As are many of the other performers in the superb supporting cast. Mihulova
and Jones stand out for their sympathetic portrayals of ordinary people rising
to the extraordinary demands of their time, as well as Harry Lloyd as an
intrepid Resistance fighter and Jiri Simek as a tortured collaborator. The
Prague setting is used effectively as another character in the
drama Doing his own cinematography,
Ellis limits the film's palette to mostly grays and
browns, suppressing color to convey the bleakness of a city drained of
lifeblood. This visual design pops up in
the story, too—when the two decoy women show up to their first date with the
assassins in bright dresses and lipstick, the older, battle weary Gabcik
lectures them sternly on the importance of not standing out, not calling
attention to themselves. After that, they deliberately dress in drab
colors, fading into their sepia-toned surroundings.

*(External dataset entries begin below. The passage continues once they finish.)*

/-- With p padding characters the bytes end where the discarded bits of the significant characters begin. -/
theorem unpack_length_bits {v : Variant} {l p k : Nat} (c : Nat → Byte) (hl : l % gOut v = 0) (hpos : 0 < l)
    (htail : tailBytes v (gOut v - p) = some k) :
    8 * (unpack v l p c).length + ((gOut v - p) * width v - 8 * k) = (l - p) * width v := by
  obtain ⟨-, -, hks, -⟩ := tailBytes_lt v _ k htail
  obtain ⟨-, hbits, -⟩ := tailBytes_fits htail
  have hgroup := div_gOut_pos hl hpos
  have hlast := mul_eq_sub_one_mul_add (gOut v) hgroup
  rw [Nat.div_mul_cancel (Nat.dvd_of_mod_eq_zero hl)] at hlast
  have hend := firstBit_eq v (l / gOut v - 1) (gOut v - p)
  rw [← Nat.add_sub_assoc (by omega), ← hlast] at hend
  rw [hend, unpack_length v l p c hgroup, groupBytes_of_tailBytes htail]
  omega

theorem eq_of_charAt_eq {xs ys : List Byte} (hlen : xs.length = ys.length)
    (h : ∀ j < xs.length, charAt xs j = charAt ys j) : xs = ys :=
  List.ext_getElem hlen fun j hx hy => by simpa [charAt, hx, hy] using h j hx

/-- A text with another last significant character that is no padding ends in the same run. -/
theorem EndsInPadding.of_last {c d : Nat → Byte} {l p : Nat} (h : EndsInPadding c l p) (hlt : p < l)
    (hsame : ∀ i < l, i ≠ l - p - 1 → c i = d i) (hlast : d (l - p - 1) ≠ padChar) : EndsInPadding d l p := by
  obtain ⟨hle, hrun, -⟩ := h
  exact ⟨hle, fun i hi hge => hsame i hi (by omega) ▸ hrun i hi hge, fun _ => hlast⟩

/-- The unpacked bytes end before the discarded bits. -/
theorem unpack_eq_of_discardedBits {v : Variant} {l p k x y : Nat} {c d : Nat → Byte} (hl : l % gOut v = 0)
    (hlt : p < l) (htail : tailBytes v (gOut v - p) = some k) (hsame : ∀ i < l, i ≠ l - p - 1 → c i = d i)
    (hx : valueOf v (c (l - p - 1)) = some x) (hy : valueOf v (d (l - p - 1)) = some y)
    (hhigh : x / 2 ^ ((gOut v - p) * width v - 8 * k) = y / 2 ^ ((gOut v - p) * width v - 8 * k)) :
    unpack v l p c = unpack v l p d := by
  obtain ⟨-, -, hks, -⟩ := tailBytes_lt v _ k htail
  obtain ⟨-, -, hless⟩ := tailBytes_fits htail
  have hend := unpack_length_bits c hl (by omega) htail
  have hlength : (unpack v l p c).length = (unpack v l p d).length := by simp only [unpack_length_eq_sub]
  have hvalue := textValue_div_eq_of_last (n := l - p - 1) (by omega) (fun i hi => hsame i (by omega) hi.ne) hx hy hhigh
  rw [Nat.sub_add_cancel (by omega)] at hvalue
  refine eq_of_charAt_eq hlength fun j hj => ?_
  rw [charAt_unpack v c hl (by omega) hj, charAt_unpack v d hl (by omega) (hlength ▸ hj)]
  exact textByte_eq_of_div_eq (by omega) (by omega) hvalue

/-- Settles O23: both texts pass the same checks, and no byte reaches down to the bits in which they differ. -/
theorem discardedBitsAreIgnored : Obligations.DiscardedBitsAreIgnored := by
  intro v l p k x y c d hpad hp htail hlen hsame hx hy hhigh
  obtain ⟨-, -, hks, -⟩ := tailBytes_lt v _ k htail
  obtain ⟨hmax, -, -⟩ := tailBytes_fits htail
  have hlt : p < l := by
    refine hpad.1.lt_of_ne fun heq => ?_
    rw [← heq, Nat.mod_eq_of_lt (by omega)] at hlen
    omega
  have hpad' : EndsInPadding d l p := by
    refine hpad.of_last hlt hsame fun heq => ?_
    rw [heq, valueOf_pad] at hy
    cases hy
  have hfirst : firstInvalid v c (l - p) = firstInvalid v d (l - p) := by
    refine firstInvalid_congr v c d _ fun i hi => ?_
    by_cases hlast : i = l - p - 1
    · rw [hlast, hx, hy]
      rfl
    · rw [hsame i (by omega) hlast]
  have hdomain : p = 0 ∨ tailBytes v (gOut v - p) ≠ none := .inr (htail ▸ Option.some_ne_none k)
  rw [decodeCore_of_checks v l p c hlen hpad (by omega) hdomain,
    decodeCore_of_checks v l p d hlen hpad' (by omega) hdomain, hfirst,
    unpack_eq_of_discardedBits hlen hlt htail hsame hx hy hhigh]

end Sys2Proof.Machine
end

section
/-! PROOF. The life of a command (43_command_lifecycle.md): what a CMD write does to a busy and to an idle block, what
the host reads while a command runs, and how the Engine's step completes the command in LC. -/

namespace Sys2Proof.Machine

/-! ### The CMD write (R170 to R174) -/

/-- A write to CMD is the CMD write of the word, without a bus error (20_memory.md R58). -/
theorem State.memWrite_cmd (s : State) (w : Word) : s.memWrite 0x008 4 w = (s.cmdWrite w, false) :=
  s.memWrite_register 0x008 w (by decide) (by decide)

/-- The host is told that it got no bus error. -/
theorem State.transact_cmd (s : State) (w : Word) :
    s.transact (.write 0x008 4 w) = (s.cmdWrite w).reply (.write false) := by
  rw [State.transact, s.memWrite_cmd]

/-- After a BadCommand DONE is set, so irq is what the enable says (60_exceptions.md R206). -/
theorem State.badCmd_irq (s : State) : s.badCmd.irq = s.doneIe := by simp [State.irq]

/-- A word outside the table is rejected, for its RES bits or for its variant (30_encoding.md R85). -/
theorem exists_decode_eq_error {w : Word} (h : 10 ≤ w.toNat) : ∃ e, decode w = .error e := by
  by_cases hres : 16 ≤ w.toNat
  · exact ⟨_, decode_of_resBits hres⟩
  · exact ⟨_, decode_of_reservedVariant h (by omega)⟩

/-- Settles O39: the CMD write of a busy block is `dropCmd`, whatever the word is. -/
theorem cmdWriteWhileBusyOnlySetsOverrun : Obligations.CmdWriteWhileBusyOnlySetsOverrun := by
  intro s w busy
  rw [s.memWrite_cmd, s.cmdWrite_busy w busy]
  rfl

/-- Settles O40: the word decodes to an error, and the state after it is that of `badCmd`. -/
theorem illegalWordIsABadCommand : Obligations.IllegalWordIsABadCommand := by
  intro s w idle illegal
  obtain ⟨e, rejected⟩ := exists_decode_eq_error illegal
  exact ⟨s.badCmd, by rw [s.memWrite_cmd, s.cmdWrite_illegal w e idle rejected], rfl, s.badCmd_irq⟩

/-- Settles O41: the word decodes to its command, and the length turns it down. -/
theorem oversizedLengthIsABadCommand : Obligations.OversizedLengthIsABadCommand := by
  intro s i idle oversized
  exact ⟨s.badCmd, by rw [s.memWrite_cmd, s.cmdWrite_oversized _ i idle (decode_encode i) oversized], rfl, s.badCmd_irq⟩

/-- Settles O42: the word decodes to its command, and the CMD write is `accept`. -/
theorem legalWordIsAccepted : Obligations.LegalWordIsAccepted := by
  intro s i idle fits
  rw [s.memWrite_cmd, s.cmdWrite_accepted _ i idle (decode_encode i) fits]
  rfl

/-! ### What the host reads while a command runs (R177) -/

/-- Settles O43: the invariant clears the result fields of the register map (O29), and a busy block shuts its buffers
(O32). -/
theorem readsWhileBusyShowNoResult : Obligations.ReadsWhileBusyShowNoResult := by
  intro s inv busy
  obtain ⟨notDone, noCode, noOutput, noPosition, -⟩ := inv.busy_hides busy
  obtain ⟨id, version, cmd, inLen, outLen, statusFlag, statusWord, -, -, errPos, ibufSize, obufSize, -⟩ :=
    registerReadsFollowTheMap s
  refine ⟨statusFlag, ?status, noOutput ▸ outLen, noPosition ▸ errPos, inLen, id, version, cmd,
    s.memRead_register 0x018 (by decide) (by decide), ibufSize, obufSize, fun off n window => ?buffers⟩
  case status =>
    rw [statusWord, busy, notDone, noCode]
    simp [Nat.add_comm]
  case buffers => exact s.memRead_of_busError off n (s.target_buffer_of_busy off.toNat n busy window)

/-! ### One step, by who moves (R175, R181) -/

/-- When the Engine moves in a busy block, the step completes the command in LC (R175). -/
theorem step_of_engineMoves (s : State) (busy : s.status.busy = true) (next : s.EngineMoves) :
    step s = exec s.lc.instr s.advance := by
  rcases next with ha | ⟨rest, ha⟩ <;> simp [step, engineTurn, ha, busy]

Coming at film’s midpoint, the explosive assassination
scene releases the tension of the first half, removing all restraints from the
pace and action thereon. Constricted
compositions and longer takes give way to careening handheld shots and fluid editing. The finale sees the surviving commandos holed
up in the basement of a church, hoping against hope to escape discovery by vengeful
Stormtroopers unleashing chaos on the city as they hunt them down. Brutally staged in what feels like real time,
it’s almost too harrowing to watch. (The real siege lasted several hours but is
compressed for dramatic purposes.)
Previous films about Heydrich’s assassination (Hitler’s
Madman, Operation: Daybreak) have depicted Heydrich himself, but Anthropoid
sticks exclusively to the point-of-view of the assassins. The mission’s
name, Anthropoid, means “in the form of a human being,” an appropriate code
name for the man known as the Beast of Prague. In this film, Heydrich’s
in the form of a character only—he’s a target, glimpsed from afar by his stalkers,
a presence more motivational and symbolic than personal. It’s a choice
that risks distancing the audience from the emotional urgency of eliminating
him, a dim historical figure whose atrocities we hear about but never witness,
and reducing the film to a dry exercise in reenactment. But Anthropoid’s use of cinema verite
techniques ensures that a sense of immediacy is never lost. The viewer shares
the constrained physical and emotional space of the characters, hiding in tiny
rooms with them and later racing at breakneck speed down streets and through
backyards, partners in their flight.
Some viewers will undoubtedly be disappointed that Anthropoid isn’t another Valkyrie, the 2008 thriller about a
failed conspiracy to assassinate Hitler that starred Tom Cruise and Kenneth
Branagh. But eschewing star power and
glossy production for a lower-key, more indie approach not only serves the story
better but is the more honest way to pay tribute to the men and women who died heroically
fighting their oppressors in Prague those many years ago.